Hmm… I once put together a 2D collision system. If I recall correctly, it worked by “rewinding time” until the object in question was in a “valid” spot, updating its velocity, and moving forward again, iterating this cycle until either there were no more collisions or it ran out of “time”. (I’m not sure of what I did in the latter case; perhaps I left it at its last “valid” position.)

In 2D this is more simple, you can let the collision happen, and then bruteforce it and move the collided object pixel by pixel in the opposite direction of movement vector. In 3D there’s no pixel units.

But I didn’t use such a brute-force method. Now, I did have a simplification: I essentially made it a matter of line-line intersections, allowing me to calculate the point of impact, and thus allowing me to calculate how far back the system had to “rewind”.

That said… You could do the “brute-force” method in 3D, if you wanted to, I daresay: just specify some small “step distance”. It doesn’t have to match any specific feature of the setup, like pixels; it just has to be small enough to serve the purpose.

I’ll try this if I fail with more intelligent methods.

Oh, I wasn’t suggesting that you take the brute-force approach (if that’s what you mean by (implied) “less intelligent methods”); just pointing out that it can be done in 3D just as in 2D.

I do imagine that the “rewind” method–specifically, the non-brute-force approach, as described above–is more complicated when dealing with full polygons, rather than line-segments. Still, perhaps it might work.

Well, I practiced some more time and don’t see how I can fit this (your algorithm, or any other) in the design of Panda3D collision system. It already has separation of concerns coded in separate objects, such as CollisionTraverser and CollisionHandler. CollisionTraverser traverses the graph, CollisionHandler reacts to collision entries.

To follow this pattern in order to implement recursive collision resolution of multiple points, I need to design something like RecursiveCollisionTraverserThatIsAlsoAHandlerWithVelocities class. If I spend time reinventing the wheel, I want at least it to be usable by others and something that I can contribute (for myself I indeed can use Bullet).

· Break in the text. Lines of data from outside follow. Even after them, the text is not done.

-- ==== Sys2Proof/Laws/Encoding.lean ====
section
/-! SUPPORT. The fields of a packed command, and a command from its fields (30_encoding.md R81). -/

namespace Sys2Proof

/-- `Command.pack` with the appends at the type they have. -/
theorem pack_eq_append (o s : BitVec 8) (a b c : BitVec 32) :
    Command.pack o s a b c = (o ++ s ++ (0 : BitVec 16) ++ a ++ b ++ c : BitVec (8 + 8 + 16 + 32 + 32 + 32)) := rfl

@[simp] theorem opc_pack (o s : BitVec 8) (a b c : BitVec 32) : (Command.pack o s a b c).opc = o := by
  have h : BitVec.extractLsb' 120 8 (o ++ s ++ (0 : BitVec 16) ++ a ++ b ++ c) = o := by
    repeat rw [BitVec.extractLsb'_append_eq_of_le (by decide)]
    simp
  exact h

@[simp] theorem sub_pack (o s : BitVec 8) (a b c : BitVec 32) : (Command.pack o s a b c).sub = s := by
  have h : BitVec.extractLsb' 112 8 (o ++ s ++ (0 : BitVec 16) ++ a ++ b ++ c) = s := by
    repeat rw [BitVec.extractLsb'_append_eq_of_le (by decide)]
    rw [BitVec.extractLsb'_append_eq_of_add_le (by decide)]
    simp
  exact h

@[simp] theorem rsv0_pack (o s : BitVec 8) (a b c : BitVec 32) : (Command.pack o s a b c).rsv0 = 0 := by
  have h : BitVec.extractLsb' 96 16 (o ++ s ++ (0 : BitVec 16) ++ a ++ b ++ c) = 0 := by
    repeat rw [BitVec.extractLsb'_append_eq_of_le (by decide)]
    rw [BitVec.extractLsb'_append_eq_of_add_le (by decide)]
    simp
  exact h

@[simp] theorem w1_pack (o s : BitVec 8) (a b c : BitVec 32) : (Command.pack o s a b c).w1 = a := by
  have h : BitVec.extractLsb' 64 32 (o ++ s ++ (0 : BitVec 16) ++ a ++ b ++ c) = a := by
    repeat rw [BitVec.extractLsb'_append_eq_of_le (by decide)]
    rw [BitVec.extractLsb'_append_eq_of_add_le (by decide)]
    simp
  exact h

@[simp] theorem w2_pack (o s : BitVec 8) (a b c : BitVec 32) : (Command.pack o s a b c).w2 = b := by
  have h : BitVec.extractLsb' 32 32 (o ++ s ++ (0 : BitVec 16) ++ a ++ b ++ c) = b := by
    rw [BitVec.extractLsb'_append_eq_of_le (by decide), BitVec.extractLsb'_append_eq_of_add_le (by decide)]
    simp
  exact h

@[simp] theorem w3_pack (o s : BitVec 8) (a b c : BitVec 32) : (Command.pack o s a b c).w3 = c := by
  have h : BitVec.extractLsb' 0 32 (o ++ s ++ (0 : BitVec 16) ++ a ++ b ++ c) = c := by
    rw [BitVec.extractLsb'_append_eq_of_add_le (by decide)]
    simp
  exact h

@[simp] theorem lowHalf_lowWord (v : BitVec 16) : lowHalf (lowWord v) = v := by
  have h : BitVec.extractLsb' 0 16 ((0 : BitVec 16) ++ v) = v := by
    rw [BitVec.extractLsb'_append_eq_of_add_le (by decide)]
    simp
  exact h

@[simp] theorem highHalf_lowWord (v : BitVec 16) : highHalf (lowWord v) = 0 := by
  have h : BitVec.extractLsb' 16 16 ((0 : BitVec 16) ++ v) = 0 := by
    rw [BitVec.extractLsb'_append_eq_of_le (by decide)]
    simp
  exact h

@[simp] theorem lowHalf_append (h l : BitVec 16) : lowHalf (h ++ l) = l := by
  have e : BitVec.extractLsb' 0 16 (h ++ l) = l := by
    rw [BitVec.extractLsb'_append_eq_of_add_le (by decide)]
    simp
  exact e

@[simp] theorem highHalf_append (h l : BitVec 16) : highHalf (h ++ l) = h := by
  have e : BitVec.extractLsb' 16 16 (h ++ l) = h := by
    rw [BitVec.extractLsb'_append_eq_of_le (by decide)]
    simp
  exact e

/-- A word is its two halves. -/
theorem append_halves (v : BitVec 32) : (highHalf v ++ lowHalf v : BitVec 32) = v := by
  apply BitVec.eq_of_getLsbD_eq
  intro i hi
  have e : (highHalf v ++ lowHalf v : BitVec (16 + 16)).getLsbD i = v.getLsbD i := by
    rw [BitVec.getLsbD_append]
    simp only [highHalf, lowHalf, BitVec.getLsbD_extractLsb']
    split
    · simp [*]
    · rw [show 16 + (i - 16) = i by omega]
      simp only [Bool.and_eq_right_iff_imp, decide_eq_true_eq]
      omega
  exact e

/-- A word whose upper half is zero is its lower half. -/
theorem lowWord_lowHalf {v : BitVec 32} (h : highHalf v = 0) : lowWord (lowHalf v) = v := by
  rw [lowWord, ← h]
  exact append_halves v

/-- A command whose `RSV0` is zero is packed from its fields. -/
theorem pack_fields {c : Command} (h : c.rsv0 = 0) : Command.pack c.opc c.sub c.w1 c.w2 c.w3 = c := by
  apply BitVec.eq_of_getLsbD_eq
  intro i hi
  have e : (c.opc ++ c.sub ++ c.rsv0 ++ c.w1 ++ c.w2 ++ c.w3 : BitVec (8 + 8 + 16 + 32 + 32 + 32)).getLsbD i =
      c.getLsbD i := by
    simp only [BitVec.getLsbD_append, Command.opc, Command.sub, Command.rsv0, Command.w1, Command.w2, Command.w3,
      BitVec.getLsbD_extractLsb']
    by_cases h0 : i < 32
    · simp [h0]
    by_cases h1 : i - 32 < 32
    · rw [if_neg h0, if_pos h1, decide_eq_true h1, Bool.true_and, show 32 + (i - 32) = i by omega]
    by_cases h2 : i - 32 - 32 < 32
    · rw [if_neg h0, if_neg h1, if_pos h2, decide_eq_true h2, Bool.true_and, show 64 + (i - 32 - 32) = i by omega]
    by_cases h3 : i - 32 - 32 - 32 < 16
    · rw [if_neg h0, if_neg h1, if_neg h2, if_pos h3, decide_eq_true h3, Bool.true_and,
        show 96 + (i - 32 - 32 - 32) = i by omega]
    by_cases h4 : i - 32 - 32 - 32 - 16 < 8
    · rw [if_neg h0, if_neg h1, if_neg h2, if_neg h3, if_pos h4, decide_eq_true h4, Bool.true_and,
        show 112 + (i - 32 - 32 - 32 - 16) = i by omega]
    · rw [if_neg h0, if_neg h1, if_neg h2, if_neg h3, if_neg h4,
        decide_eq_true (show i - 32 - 32 - 32 - 16 - 8 < 8 by omega), Bool.true_and,
        show 120 + (i - 32 - 32 - 32 - 16 - 8) = i by omega]
  rw [h] at e
  exact e

/-- Two commands are equal when their fields are. -/
theorem pack_inj {o s o' s' : BitVec 8} {a b c a' b' c' : BitVec 32}
    (h : Command.pack o s a b c = Command.pack o' s' a' b' c') : o = o' ∧ s = s' ∧ a = a' ∧ b = b' ∧ c = c' := by
  refine ⟨?_, ?_, ?_, ?_, ?_⟩
  · simpa using congrArg Command.opc h
  · simpa using congrArg Command.sub h
  · simpa using congrArg Command.w1 h
  · simpa using congrArg Command.w2 h
  · simpa using congrArg Command.w3 h

/-- A packed command under a mask given field by field. -/
theorem pack_and (o s o' s' : BitVec 8) (r : BitVec 16) (a b c a' b' c' : BitVec 32) {m : Command}
    (hm : m = (o' ++ s' ++ r ++ a' ++ b' ++ c' : BitVec (8 + 8 + 16 + 32 + 32 + 32))) :
    Command.pack o s a b c &&& m = Command.pack (o &&& o') (s &&& s') (a &&& a') (b &&& b') (c &&& c') := by
  have h : (o ++ s ++ (0 : BitVec 16) ++ a ++ b ++ c) &&& (o' ++ s' ++ r ++ a' ++ b' ++ c') =
      (o &&& o') ++ (s &&& s') ++ (0 : BitVec 16) ++ (a &&& a') ++ (b &&& b') ++ (c &&& c') := by
    simp only [BitVec.and_append]
    rw [show (0 : BitVec 16) &&& r = 0 from BitVec.zero_and]
  rw [hm]
  exact h

/-- A field under a zero mask, in the spelling of the encoder's zeros. -/
theorem and_zero_lit {w : Nat} (v : BitVec w) : v &&& (0 : BitVec w) = 0 := BitVec.and_zero

/-- A half word in the low half has no bit under the high half's mask. -/
@[simp] theorem lowWord_and_high (v : BitVec 16) : lowWord v &&& 0xFFFF0000 = 0 := by
  have h : ((0 : BitVec 16) ++ v) &&& ((0xFFFF : BitVec 16) ++ (0 : BitVec 16)) = (0 : BitVec 16) ++ (0 : BitVec 16) := by
    simp only [BitVec.and_append]
    rw [show v &&& (0 : BitVec 16) = 0 from BitVec.and_zero]
    rfl
  exact h

/-! ### What each part of the decoder accepts -/

/-- A command packed from the fields a command has is that command. -/
theorem pack_of_fields {c : Command} {o s : BitVec 8} {a b d : BitVec 32} (h0 : c.rsv0 = 0) (h1 : c.opc = o)
    (h2 : c.sub = s) (h3 : c.w1 = a) (h4 : c.w2 = b) (h5 : c.w3 = d) : Command.pack o s a b d = c := by
  subst h1 h2 h3 h4 h5
  exact pack_fields h0

theorem acceptIf_ok {b : Bool} {i j : Instr} (h : acceptIf b i = .ok j) : b = true ∧ j = i := by
  unfold acceptIf at h
  split at h
  · cases h
    exact ⟨‹_›, rfl⟩
  · cases h

theorem decodeN_ok {c : Command} {i j : Instr} (h : decodeN c i = .ok j) :
    j = i ∧ c.sub = 0 ∧ c.w1 = 0 ∧ c.w2 = 0 ∧ c.w3 = 0 := by
  unfold decodeN at h
  split at h
  · cases h
  · rename_i hs
    obtain ⟨h1, h2⟩ := acceptIf_ok h
    simp only [Bool.and_eq_true, beq_iff_eq] at h1
    exact ⟨h2, not_not.mp hs, h1.1.1, h1.1.2, h1.2⟩

theorem decodeI_ok {c : Command} {j : Instr} (h : decodeI c = .ok j) : highHalf c.w2 = 0 ∧
    (c.sub = 0 ∧ c.w3 = 0 ∧ j = .init (lowHalf c.w1) (highHalf c.w1) (lowHalf c.w2) ∨
      c.sub = 1 ∧ j = .initBg (lowHalf c.w1) (highHalf c.w1) (lowHalf c.w2) c.w3) := by
  unfold decodeI at h
  split at h
  · obtain ⟨h1, h2⟩ := acceptIf_ok h
    simp only [Bool.and_eq_true, beq_iff_eq] at h1
    exact ⟨h1.1, Or.inl ⟨‹_›, h1.2, h2⟩⟩
  · split at h
    · obtain ⟨h1, h2⟩ := acceptIf_ok h
      exact ⟨by simpa using h1, Or.inr ⟨‹_›, h2⟩⟩
    · cases h

theorem decodeR_ok {c : Command} {j : Instr} (h : decodeR c = .ok j) :
    c.sub = 0 ∧ highHalf c.w2 = 0 ∧ j = .rasterize c.w1 (lowHalf c.w2) c.w3 := by
  unfold decodeR at h
  split at h
  · cases h
  · rename_i hs
    obtain ⟨h1, h2⟩ := acceptIf_ok h
    exact ⟨not_not.mp hs, by simpa using h1, h2⟩

theorem Selector.ofSub_eq_some {sub : BitVec 8} {sel : Selector} (h : Selector.ofSub sub = some sel) :
    sub = sel.toSub := by
  unfold Selector.ofSub at h
  split at h
  · cases h; assumption
  split at h
  · cases h; assumption
  split at h
  · cases h; assumption
  split at h
  · cases h; assumption
  · cases h

@[simp] theorem Selector.ofSub_toSub (sel : Selector) : Selector.ofSub sel.toSub = some sel := by
  cases sel <;> rfl

theorem decodeSelector_ok {c : Command} {j : Instr} (h : decodeSelector c = .ok j) :
    c.w1 = 0 ∧ c.w2 = 0 ∧ c.w3 = 0 ∧ ∃ sel : Selector, c.sub = sel.toSub ∧ j = .planeIsBitAddressable sel := by
  unfold decodeSelector at h
  split at h
  · obtain ⟨h1, h2⟩ := acceptIf_ok h
    simp only [Bool.and_eq_true, beq_iff_eq] at h1
    exact ⟨h1.1.1, h1.1.2, h1.2, _, Selector.ofSub_eq_some ‹_›, h2⟩
  · cases h

theorem decodeReadReg_ok {c : Command} {j : Instr} (h : decodeReadReg c = .ok j) :
    c.sub ≤ lastReg ∧ c.w1 = 0 ∧ c.w2 = 0 ∧ c.w3 = 0 ∧ j = .readReg c.sub := by
  unfold decodeReadReg at h
  split at h
  · obtain ⟨h1, h2⟩ := acceptIf_ok h
    simp only [Bool.and_eq_true, beq_iff_eq] at h1
    exact ⟨‹_›, h1.1.1, h1.1.2, h1.2, h2⟩
  · cases h

theorem decodeC_ok {w : PixelWidth} {c : Command} {f : Pixel → Instr} {j : Instr} (h : decodeC w c f = .ok j) :
    w.fits c.w1 = true ∧ c.sub = 0 ∧ c.w2 = 0 ∧ c.w3 = 0 ∧ j = f c.w1 := by
  unfold decodeC at h
  split at h
  · cases h
  · rename_i hs
    obtain ⟨h1, h2⟩ := acceptIf_ok h
    simp only [Bool.and_eq_true, beq_iff_eq] at h1
    exact ⟨h1.1.1, not_not.mp hs, h1.1.2, h1.2, h2⟩

theorem decodeBackground_ok {c : Command} {j : Instr} (h : decodeBackground c = .ok j) :
    c.w1 = 0 ∧ c.w2 = 0 ∧ (c.sub = 1 ∧ j = .setBackground c.w3 ∨ c.sub = 0 ∧ c.w3 = 0 ∧ j = .clrBackground) := by
  unfold decodeBackground at h
  split at h
  · obtain ⟨h1, h2⟩ := acceptIf_ok h
    simp only [Bool.and_eq_true, beq_iff_eq] at h1
    exact ⟨h1.1, h1.2, Or.inl ⟨‹_›, h2⟩⟩
  · obtain ⟨h1, h2, h3, h4, h5⟩ := decodeN_ok h
    exact ⟨h3, h4, Or.inr ⟨h2, h5, h1⟩⟩

/-- Which part of the decoder accepted a legal command. -/
theorem decode_ok {w : PixelWidth} {c : Command} {j : Instr} (h : decode w c = .ok j) : c.rsv0 = 0 ∧
    (c.opc = 0x01 ∧ decodeI c = .ok j ∨ c.opc = 0x02 ∧ decodeN c .destroy = .ok j ∨ c.opc = 0x10 ∧ decodeR c = .ok j ∨
      c.opc = 0x20 ∧ decodeN c .pendFlip = .ok j ∨ c.opc = 0x21 ∧ decodeN c .flipNow = .ok j ∨
      c.opc = 0x30 ∧ decodeN c .getBackBuffer = .ok j ∨ c.opc = 0x31 ∧ decodeN c .makeBackGraphics = .ok j ∨
      c.opc = 0x32 ∧ decodeN c .copyToBack = .ok j ∨ c.opc = 0x40 ∧ decodeSelector c = .ok j ∨
      c.opc = 0x50 ∧ decodeC w c .setFgColor = .ok j ∨ c.opc = 0x51 ∧ decodeC w c .setBgColor = .ok j ∨
      c.opc = 0x52 ∧ decodeBackground c = .ok j ∨ c.opc = 0x60 ∧ decodeReadReg c = .ok j) := by
  unfold decode at h
  split at h
  · cases h
  rename_i h0
  refine ⟨not_not.mp h0, ?_⟩
  unfold decodeFields at h
  by_cases e : c.opc = 0x01
  · rw [if_pos e] at h; exact .inl ⟨e, h⟩
  rw [if_neg e] at h; right; clear e
  by_cases e : c.opc = 0x02
  · rw [if_pos e] at h; exact .inl ⟨e, h⟩
  rw [if_neg e] at h; right; clear e
  by_cases e : c.opc = 0x10
  · rw [if_pos e] at h; exact .inl ⟨e, h⟩
  rw [if_neg e] at h; right; clear e
  by_cases e : c.opc = 0x20
  · rw [if_pos e] at h; exact .inl ⟨e, h⟩
  rw [if_neg e] at h; right; clear e
  by_cases e : c.opc = 0x21
  · rw [if_pos e] at h; exact .inl ⟨e, h⟩
  rw [if_neg e] at h; right; clear e
  by_cases e : c.opc = 0x30
  · rw [if_pos e] at h; exact .inl ⟨e, h⟩
  rw [if_neg e] at h; right; clear e
  by_cases e : c.opc = 0x31
  · rw [if_pos e] at h; exact .inl ⟨e, h⟩
  rw [if_neg e] at h; right; clear e
  by_cases e : c.opc = 0x32
  · rw [if_pos e] at h; exact .inl ⟨e, h⟩
  rw [if_neg e] at h; right; clear e
  by_cases e : c.opc = 0x40
  · rw [if_pos e] at h; exact .inl ⟨e, h⟩
  rw [if_neg e] at h; right; clear e
  by_cases e : c.opc = 0x50
  · rw [if_pos e] at h; exact .inl ⟨e, h⟩
  rw [if_neg e] at h; right; clear e
  by_cases e : c.opc = 0x51
  · rw [if_pos e] at h; exact .inl ⟨e, h⟩
  rw [if_neg e] at h; right; clear e
  by_cases e : c.opc = 0x52
  · rw [if_pos e] at h; exact .inl ⟨e, h⟩
  rw [if_neg e] at h; right; clear e
  by_cases e : c.opc = 0x60
  · rw [if_pos e] at h; exact ⟨e, h⟩
  rw [if_neg e] at h
  cases h

end Sys2Proof
end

If somebody interested, I wanted to implement a more universal simple collision handler, something like a CharacterController component in Unity. The requirements were:

  • Stay on the floor and slide along walls
  • Apply pseudo gravity
  • Walk on slopes (don’t slide down slopes)
  • Smoothly slide up stairs
  • No jitter
  • Collidable with level geometry from the .egg file

I managed to put up something that works, but only for a limited case: a sphere collider not larger than a size of a wall on z axis. E.g. with a capsule collider that has considerable height it will fail.

Sphere collider: (almost perfect, probably needs some tuning)
Capsule collider: (completely unusable)

It seems impossible for me to create a general character collision handler without changing the underlying collision system.